**PROBLEM TO SOLVE**
Check each line of the entries below for the string "frame"; copy every line where it appears.

**DATA EXTRACT**
______

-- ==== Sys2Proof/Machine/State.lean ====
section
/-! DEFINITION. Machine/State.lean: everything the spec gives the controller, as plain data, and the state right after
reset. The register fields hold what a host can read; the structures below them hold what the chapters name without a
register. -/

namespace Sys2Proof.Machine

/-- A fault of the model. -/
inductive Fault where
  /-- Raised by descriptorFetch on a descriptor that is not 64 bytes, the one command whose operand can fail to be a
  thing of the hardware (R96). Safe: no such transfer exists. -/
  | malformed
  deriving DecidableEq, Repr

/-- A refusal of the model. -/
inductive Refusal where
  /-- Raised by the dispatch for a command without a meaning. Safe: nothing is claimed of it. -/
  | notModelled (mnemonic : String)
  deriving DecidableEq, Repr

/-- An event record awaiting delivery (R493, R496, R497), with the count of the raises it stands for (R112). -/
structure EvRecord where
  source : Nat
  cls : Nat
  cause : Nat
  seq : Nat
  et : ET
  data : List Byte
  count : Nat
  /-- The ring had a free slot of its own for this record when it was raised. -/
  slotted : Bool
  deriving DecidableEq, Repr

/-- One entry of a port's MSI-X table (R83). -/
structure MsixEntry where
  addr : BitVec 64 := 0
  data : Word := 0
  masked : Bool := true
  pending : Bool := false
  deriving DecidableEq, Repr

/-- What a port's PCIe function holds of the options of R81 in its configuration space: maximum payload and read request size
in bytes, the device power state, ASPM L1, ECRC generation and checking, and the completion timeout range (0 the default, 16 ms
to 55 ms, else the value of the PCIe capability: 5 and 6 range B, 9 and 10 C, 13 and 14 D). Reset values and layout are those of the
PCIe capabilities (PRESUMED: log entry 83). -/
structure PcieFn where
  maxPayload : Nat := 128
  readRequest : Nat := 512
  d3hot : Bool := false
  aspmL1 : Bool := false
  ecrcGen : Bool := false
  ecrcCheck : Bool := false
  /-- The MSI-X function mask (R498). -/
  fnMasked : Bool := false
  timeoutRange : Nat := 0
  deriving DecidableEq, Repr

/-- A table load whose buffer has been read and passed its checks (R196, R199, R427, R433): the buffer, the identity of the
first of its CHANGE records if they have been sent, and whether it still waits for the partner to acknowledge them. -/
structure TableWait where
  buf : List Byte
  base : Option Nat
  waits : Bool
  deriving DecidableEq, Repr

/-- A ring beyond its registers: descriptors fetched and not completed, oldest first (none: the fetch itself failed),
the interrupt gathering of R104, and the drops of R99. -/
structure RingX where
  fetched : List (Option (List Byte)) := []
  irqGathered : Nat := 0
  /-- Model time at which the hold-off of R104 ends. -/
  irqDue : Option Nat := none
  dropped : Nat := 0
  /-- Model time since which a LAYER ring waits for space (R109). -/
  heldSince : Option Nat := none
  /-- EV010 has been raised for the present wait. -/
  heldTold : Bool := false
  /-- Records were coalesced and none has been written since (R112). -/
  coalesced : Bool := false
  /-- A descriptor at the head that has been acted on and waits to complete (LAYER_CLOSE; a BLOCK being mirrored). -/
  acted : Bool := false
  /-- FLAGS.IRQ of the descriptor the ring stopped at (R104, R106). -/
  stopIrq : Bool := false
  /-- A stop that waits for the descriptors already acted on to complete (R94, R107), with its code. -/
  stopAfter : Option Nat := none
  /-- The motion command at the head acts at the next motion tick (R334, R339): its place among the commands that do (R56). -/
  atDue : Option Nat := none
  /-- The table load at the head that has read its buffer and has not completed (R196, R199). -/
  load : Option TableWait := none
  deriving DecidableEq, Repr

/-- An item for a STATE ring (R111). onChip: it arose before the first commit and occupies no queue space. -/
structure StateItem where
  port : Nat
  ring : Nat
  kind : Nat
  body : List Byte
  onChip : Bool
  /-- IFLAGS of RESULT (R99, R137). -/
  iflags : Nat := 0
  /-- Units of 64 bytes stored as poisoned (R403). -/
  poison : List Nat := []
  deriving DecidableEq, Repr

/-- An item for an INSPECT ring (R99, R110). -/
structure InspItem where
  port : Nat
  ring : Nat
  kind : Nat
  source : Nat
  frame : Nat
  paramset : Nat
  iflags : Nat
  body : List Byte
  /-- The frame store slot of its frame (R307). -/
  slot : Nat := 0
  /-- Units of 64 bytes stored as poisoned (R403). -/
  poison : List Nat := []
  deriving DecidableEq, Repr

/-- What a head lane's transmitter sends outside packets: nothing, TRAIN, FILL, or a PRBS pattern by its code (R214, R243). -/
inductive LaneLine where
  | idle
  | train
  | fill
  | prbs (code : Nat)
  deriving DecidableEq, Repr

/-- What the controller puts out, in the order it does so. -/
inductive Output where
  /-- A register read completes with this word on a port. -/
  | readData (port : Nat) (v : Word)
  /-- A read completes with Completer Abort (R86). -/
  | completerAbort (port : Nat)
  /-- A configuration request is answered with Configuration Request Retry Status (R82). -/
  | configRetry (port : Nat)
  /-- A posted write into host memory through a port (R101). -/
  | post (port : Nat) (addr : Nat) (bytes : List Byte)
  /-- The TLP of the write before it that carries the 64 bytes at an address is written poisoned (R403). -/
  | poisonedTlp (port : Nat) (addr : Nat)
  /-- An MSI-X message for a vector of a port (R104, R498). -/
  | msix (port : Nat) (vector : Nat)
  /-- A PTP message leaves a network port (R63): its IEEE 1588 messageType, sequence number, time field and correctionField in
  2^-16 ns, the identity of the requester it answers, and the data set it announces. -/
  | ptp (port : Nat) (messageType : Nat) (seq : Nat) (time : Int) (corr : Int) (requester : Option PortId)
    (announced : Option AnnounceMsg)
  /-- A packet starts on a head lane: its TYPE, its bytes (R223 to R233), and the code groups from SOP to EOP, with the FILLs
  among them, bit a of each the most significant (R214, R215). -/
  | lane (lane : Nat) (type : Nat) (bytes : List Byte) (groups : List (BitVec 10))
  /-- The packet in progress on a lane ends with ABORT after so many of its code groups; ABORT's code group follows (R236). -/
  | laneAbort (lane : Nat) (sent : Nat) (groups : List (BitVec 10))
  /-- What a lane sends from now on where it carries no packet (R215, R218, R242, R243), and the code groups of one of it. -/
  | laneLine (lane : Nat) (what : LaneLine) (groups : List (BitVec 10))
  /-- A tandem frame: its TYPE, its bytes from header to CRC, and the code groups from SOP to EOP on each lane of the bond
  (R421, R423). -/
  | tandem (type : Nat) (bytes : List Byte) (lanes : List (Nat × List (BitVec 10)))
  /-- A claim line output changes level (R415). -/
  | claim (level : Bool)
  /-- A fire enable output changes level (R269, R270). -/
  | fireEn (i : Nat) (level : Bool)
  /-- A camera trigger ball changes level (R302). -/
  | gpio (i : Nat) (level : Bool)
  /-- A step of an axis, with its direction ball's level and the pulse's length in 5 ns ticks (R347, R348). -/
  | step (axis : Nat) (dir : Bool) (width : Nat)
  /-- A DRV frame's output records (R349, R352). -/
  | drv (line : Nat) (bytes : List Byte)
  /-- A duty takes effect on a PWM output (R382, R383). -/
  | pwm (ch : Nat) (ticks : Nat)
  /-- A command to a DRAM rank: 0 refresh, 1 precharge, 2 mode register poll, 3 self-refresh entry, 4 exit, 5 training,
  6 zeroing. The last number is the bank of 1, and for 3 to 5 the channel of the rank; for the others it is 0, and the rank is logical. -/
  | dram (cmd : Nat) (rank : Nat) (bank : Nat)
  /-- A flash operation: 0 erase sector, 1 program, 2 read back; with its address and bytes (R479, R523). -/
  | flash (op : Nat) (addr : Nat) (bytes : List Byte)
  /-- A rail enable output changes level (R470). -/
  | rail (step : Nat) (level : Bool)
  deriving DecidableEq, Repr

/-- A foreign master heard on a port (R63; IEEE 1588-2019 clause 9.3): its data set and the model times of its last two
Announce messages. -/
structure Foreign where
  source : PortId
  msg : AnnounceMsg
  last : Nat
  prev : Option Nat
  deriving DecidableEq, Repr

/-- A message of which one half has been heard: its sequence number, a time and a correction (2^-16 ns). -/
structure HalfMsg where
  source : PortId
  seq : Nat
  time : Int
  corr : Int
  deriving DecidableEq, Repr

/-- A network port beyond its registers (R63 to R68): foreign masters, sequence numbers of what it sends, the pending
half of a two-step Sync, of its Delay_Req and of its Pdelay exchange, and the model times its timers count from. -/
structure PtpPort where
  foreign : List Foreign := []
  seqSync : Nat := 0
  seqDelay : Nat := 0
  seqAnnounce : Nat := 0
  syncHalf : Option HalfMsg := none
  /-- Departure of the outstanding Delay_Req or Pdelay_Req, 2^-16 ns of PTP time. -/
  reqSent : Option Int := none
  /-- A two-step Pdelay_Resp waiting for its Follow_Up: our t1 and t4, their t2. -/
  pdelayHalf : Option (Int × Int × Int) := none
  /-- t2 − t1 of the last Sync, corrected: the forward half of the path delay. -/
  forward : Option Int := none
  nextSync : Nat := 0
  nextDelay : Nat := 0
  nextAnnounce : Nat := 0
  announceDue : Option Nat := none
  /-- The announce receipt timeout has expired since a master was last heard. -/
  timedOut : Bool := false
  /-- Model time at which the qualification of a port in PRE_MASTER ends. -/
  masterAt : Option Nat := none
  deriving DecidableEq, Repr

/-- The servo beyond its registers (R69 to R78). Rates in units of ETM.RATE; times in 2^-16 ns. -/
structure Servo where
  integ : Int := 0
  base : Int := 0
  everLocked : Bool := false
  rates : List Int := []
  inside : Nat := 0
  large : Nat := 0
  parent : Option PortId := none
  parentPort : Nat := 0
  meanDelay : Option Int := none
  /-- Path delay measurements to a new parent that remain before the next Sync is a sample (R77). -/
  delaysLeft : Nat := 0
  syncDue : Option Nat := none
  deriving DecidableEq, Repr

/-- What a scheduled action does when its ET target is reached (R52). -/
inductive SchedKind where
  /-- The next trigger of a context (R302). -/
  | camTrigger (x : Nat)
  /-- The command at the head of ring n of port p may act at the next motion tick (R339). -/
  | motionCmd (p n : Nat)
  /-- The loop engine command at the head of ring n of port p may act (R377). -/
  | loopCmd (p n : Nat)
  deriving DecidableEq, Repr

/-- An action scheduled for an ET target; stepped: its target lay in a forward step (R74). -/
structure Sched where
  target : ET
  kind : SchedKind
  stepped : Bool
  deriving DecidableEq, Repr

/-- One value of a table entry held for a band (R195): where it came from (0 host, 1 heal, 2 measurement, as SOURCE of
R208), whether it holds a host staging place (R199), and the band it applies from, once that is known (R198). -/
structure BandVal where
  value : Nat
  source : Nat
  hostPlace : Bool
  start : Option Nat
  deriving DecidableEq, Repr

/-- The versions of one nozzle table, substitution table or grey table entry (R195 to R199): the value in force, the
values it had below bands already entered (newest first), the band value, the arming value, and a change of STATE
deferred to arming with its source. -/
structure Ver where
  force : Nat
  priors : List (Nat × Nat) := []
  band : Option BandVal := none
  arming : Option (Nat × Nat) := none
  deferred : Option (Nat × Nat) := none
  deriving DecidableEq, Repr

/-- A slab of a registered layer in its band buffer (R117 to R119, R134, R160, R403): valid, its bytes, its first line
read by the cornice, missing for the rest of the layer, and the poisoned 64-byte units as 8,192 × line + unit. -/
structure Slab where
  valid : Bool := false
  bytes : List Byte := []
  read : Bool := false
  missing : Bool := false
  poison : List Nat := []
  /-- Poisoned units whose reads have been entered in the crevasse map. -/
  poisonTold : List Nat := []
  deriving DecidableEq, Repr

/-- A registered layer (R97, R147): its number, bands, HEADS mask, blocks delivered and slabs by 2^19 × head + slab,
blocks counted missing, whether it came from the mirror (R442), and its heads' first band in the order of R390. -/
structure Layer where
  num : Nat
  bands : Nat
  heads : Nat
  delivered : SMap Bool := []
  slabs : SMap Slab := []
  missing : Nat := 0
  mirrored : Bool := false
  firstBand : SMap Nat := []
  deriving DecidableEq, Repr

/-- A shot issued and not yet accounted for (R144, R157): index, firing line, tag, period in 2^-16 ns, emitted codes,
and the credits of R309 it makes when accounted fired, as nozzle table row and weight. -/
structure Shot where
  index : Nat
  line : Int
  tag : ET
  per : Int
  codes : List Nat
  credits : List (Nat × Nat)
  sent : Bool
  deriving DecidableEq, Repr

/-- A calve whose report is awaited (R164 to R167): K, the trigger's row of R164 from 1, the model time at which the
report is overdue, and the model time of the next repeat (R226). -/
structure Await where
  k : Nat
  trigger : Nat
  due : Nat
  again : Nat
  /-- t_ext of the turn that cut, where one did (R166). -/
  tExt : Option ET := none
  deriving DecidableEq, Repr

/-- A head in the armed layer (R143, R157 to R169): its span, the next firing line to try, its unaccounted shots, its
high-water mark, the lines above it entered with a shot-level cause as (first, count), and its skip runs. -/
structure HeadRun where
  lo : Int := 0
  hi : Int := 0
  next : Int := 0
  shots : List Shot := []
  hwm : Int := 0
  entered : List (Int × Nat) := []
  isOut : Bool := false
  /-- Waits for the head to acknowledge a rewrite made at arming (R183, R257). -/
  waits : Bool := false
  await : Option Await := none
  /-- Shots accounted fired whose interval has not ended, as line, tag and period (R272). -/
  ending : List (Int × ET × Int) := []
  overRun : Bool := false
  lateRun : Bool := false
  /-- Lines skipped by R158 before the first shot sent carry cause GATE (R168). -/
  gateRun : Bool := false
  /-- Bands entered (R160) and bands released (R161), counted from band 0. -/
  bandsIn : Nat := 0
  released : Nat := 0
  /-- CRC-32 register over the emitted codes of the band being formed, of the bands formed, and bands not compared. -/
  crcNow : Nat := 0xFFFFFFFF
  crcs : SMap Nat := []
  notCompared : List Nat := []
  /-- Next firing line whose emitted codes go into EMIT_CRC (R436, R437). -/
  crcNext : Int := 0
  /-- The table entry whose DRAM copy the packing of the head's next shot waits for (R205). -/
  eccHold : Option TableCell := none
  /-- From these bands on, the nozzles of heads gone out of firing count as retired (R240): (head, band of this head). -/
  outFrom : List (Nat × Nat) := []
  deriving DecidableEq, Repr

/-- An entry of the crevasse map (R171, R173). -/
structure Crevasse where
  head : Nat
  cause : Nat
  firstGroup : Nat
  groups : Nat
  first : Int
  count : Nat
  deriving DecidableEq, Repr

______

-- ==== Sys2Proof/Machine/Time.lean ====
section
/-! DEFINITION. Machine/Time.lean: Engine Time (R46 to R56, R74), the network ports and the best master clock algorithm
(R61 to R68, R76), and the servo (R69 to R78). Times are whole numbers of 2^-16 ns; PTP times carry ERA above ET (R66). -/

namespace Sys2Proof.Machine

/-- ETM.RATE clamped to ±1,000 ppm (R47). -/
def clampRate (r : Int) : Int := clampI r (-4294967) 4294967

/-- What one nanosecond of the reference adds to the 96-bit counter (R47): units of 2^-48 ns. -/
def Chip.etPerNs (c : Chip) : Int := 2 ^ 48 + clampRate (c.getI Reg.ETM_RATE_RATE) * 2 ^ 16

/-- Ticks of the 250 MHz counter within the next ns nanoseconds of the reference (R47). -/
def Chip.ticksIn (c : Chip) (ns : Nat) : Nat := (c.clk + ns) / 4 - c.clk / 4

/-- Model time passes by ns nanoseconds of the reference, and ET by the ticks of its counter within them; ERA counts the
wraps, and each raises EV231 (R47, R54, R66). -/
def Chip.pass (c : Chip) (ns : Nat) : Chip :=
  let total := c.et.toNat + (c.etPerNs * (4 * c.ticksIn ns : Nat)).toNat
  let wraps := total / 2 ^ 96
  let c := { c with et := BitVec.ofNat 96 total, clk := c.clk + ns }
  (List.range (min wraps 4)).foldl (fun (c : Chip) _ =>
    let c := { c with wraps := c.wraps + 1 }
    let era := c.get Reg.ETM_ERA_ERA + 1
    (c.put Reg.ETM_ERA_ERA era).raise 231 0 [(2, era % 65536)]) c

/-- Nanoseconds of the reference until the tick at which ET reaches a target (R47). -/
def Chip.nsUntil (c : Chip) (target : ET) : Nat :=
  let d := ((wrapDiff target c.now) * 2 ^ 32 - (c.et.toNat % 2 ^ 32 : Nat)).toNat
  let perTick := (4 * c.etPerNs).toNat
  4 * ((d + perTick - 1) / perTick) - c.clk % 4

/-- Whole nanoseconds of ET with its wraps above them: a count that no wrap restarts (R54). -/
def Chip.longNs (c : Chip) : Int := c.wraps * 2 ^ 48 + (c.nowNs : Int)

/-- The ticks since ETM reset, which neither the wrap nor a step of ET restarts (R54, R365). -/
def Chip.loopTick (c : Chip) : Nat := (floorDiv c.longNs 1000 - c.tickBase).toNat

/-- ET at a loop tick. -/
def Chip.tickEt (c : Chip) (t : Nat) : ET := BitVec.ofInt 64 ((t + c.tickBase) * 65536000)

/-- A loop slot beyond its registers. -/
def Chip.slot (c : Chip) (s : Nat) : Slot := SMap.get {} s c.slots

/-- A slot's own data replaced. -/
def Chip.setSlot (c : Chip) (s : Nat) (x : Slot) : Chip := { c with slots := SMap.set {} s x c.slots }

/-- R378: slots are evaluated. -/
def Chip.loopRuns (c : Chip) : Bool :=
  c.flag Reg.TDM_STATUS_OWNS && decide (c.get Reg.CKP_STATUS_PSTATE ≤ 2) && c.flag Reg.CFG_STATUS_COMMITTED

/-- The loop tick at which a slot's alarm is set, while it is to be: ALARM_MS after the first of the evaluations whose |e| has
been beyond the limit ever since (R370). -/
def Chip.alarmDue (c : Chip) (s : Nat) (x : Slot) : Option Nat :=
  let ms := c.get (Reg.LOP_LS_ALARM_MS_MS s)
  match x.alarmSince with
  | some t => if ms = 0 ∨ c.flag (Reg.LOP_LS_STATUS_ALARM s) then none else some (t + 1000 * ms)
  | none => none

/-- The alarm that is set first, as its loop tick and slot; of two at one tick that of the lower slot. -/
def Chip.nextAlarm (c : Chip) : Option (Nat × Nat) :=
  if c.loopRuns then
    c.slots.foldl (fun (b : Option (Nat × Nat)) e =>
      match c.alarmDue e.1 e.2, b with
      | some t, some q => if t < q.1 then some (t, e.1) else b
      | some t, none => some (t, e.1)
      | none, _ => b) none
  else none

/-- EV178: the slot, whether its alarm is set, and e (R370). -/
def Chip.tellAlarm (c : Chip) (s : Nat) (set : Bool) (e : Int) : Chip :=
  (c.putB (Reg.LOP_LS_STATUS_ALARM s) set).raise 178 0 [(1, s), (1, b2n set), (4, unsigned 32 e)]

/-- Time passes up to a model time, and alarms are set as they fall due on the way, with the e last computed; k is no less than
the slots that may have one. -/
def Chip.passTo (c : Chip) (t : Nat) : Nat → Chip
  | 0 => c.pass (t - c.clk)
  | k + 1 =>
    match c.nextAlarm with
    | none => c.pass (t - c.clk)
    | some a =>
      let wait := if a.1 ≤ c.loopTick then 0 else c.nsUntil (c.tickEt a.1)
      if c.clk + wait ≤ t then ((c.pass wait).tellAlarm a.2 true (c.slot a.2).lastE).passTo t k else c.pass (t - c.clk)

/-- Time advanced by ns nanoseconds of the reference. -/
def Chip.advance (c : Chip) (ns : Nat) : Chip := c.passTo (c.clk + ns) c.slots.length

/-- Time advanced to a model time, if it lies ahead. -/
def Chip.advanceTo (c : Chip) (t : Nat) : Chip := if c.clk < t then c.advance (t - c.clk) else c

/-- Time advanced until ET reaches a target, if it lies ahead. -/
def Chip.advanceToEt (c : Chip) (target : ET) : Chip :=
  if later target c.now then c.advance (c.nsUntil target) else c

______

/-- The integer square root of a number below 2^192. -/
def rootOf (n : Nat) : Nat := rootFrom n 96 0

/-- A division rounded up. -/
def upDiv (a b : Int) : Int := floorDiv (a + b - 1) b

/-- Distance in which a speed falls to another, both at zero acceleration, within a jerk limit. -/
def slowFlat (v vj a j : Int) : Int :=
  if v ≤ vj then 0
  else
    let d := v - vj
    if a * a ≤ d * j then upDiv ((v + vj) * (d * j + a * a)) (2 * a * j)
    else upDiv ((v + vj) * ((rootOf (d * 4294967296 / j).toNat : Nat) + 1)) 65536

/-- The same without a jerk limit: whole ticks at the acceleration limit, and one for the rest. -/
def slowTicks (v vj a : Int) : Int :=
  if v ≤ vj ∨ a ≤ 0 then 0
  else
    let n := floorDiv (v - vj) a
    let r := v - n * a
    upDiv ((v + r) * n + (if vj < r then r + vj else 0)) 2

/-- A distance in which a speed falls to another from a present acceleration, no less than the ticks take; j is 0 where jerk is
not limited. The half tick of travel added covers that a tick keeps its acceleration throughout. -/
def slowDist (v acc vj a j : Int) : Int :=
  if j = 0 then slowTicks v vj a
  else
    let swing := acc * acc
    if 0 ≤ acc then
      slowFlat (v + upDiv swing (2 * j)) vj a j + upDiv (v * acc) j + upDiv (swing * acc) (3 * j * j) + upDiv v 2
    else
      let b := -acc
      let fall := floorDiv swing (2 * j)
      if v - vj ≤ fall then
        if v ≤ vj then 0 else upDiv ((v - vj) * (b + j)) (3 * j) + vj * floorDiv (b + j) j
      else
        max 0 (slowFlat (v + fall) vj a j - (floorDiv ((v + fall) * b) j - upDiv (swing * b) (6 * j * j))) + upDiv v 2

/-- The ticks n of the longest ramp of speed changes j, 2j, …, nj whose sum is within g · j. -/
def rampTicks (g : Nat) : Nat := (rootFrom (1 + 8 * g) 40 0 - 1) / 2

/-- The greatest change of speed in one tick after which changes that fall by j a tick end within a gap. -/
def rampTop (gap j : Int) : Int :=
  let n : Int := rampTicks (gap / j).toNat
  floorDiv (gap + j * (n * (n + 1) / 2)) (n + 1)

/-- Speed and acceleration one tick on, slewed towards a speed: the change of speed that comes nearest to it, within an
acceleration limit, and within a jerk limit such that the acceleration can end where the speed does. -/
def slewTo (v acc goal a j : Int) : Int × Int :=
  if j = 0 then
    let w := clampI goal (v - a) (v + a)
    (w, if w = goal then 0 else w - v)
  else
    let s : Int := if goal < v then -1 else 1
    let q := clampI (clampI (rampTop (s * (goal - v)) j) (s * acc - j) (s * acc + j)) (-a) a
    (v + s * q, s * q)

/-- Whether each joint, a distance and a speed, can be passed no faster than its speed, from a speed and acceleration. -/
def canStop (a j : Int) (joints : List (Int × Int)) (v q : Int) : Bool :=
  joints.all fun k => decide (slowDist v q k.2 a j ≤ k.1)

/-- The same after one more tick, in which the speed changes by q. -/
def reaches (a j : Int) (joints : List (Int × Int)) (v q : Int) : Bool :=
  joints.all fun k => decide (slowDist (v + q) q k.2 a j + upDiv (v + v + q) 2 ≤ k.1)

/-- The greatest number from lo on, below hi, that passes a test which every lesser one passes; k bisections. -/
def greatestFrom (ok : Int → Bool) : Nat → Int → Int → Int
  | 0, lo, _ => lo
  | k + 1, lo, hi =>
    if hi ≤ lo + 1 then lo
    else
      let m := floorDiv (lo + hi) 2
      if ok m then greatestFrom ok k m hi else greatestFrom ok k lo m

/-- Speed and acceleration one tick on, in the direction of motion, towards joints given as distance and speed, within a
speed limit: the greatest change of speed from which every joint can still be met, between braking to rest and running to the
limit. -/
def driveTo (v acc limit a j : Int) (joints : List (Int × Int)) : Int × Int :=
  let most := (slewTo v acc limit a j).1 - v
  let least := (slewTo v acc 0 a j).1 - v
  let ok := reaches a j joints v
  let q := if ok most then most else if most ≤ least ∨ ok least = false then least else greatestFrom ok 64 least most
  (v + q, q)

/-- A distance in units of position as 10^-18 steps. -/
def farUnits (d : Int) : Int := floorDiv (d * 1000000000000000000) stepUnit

______

**ANSWER TO THIS TASK**
  frame : Nat
  /-- The frame store slot of its frame (R307). -/
  /-- A tandem frame: its TYPE, its bytes from header to CRC, and the code groups from SOP to EOP on each lane of the bond
  /-- A DRV frame's output records (R349, R352). -/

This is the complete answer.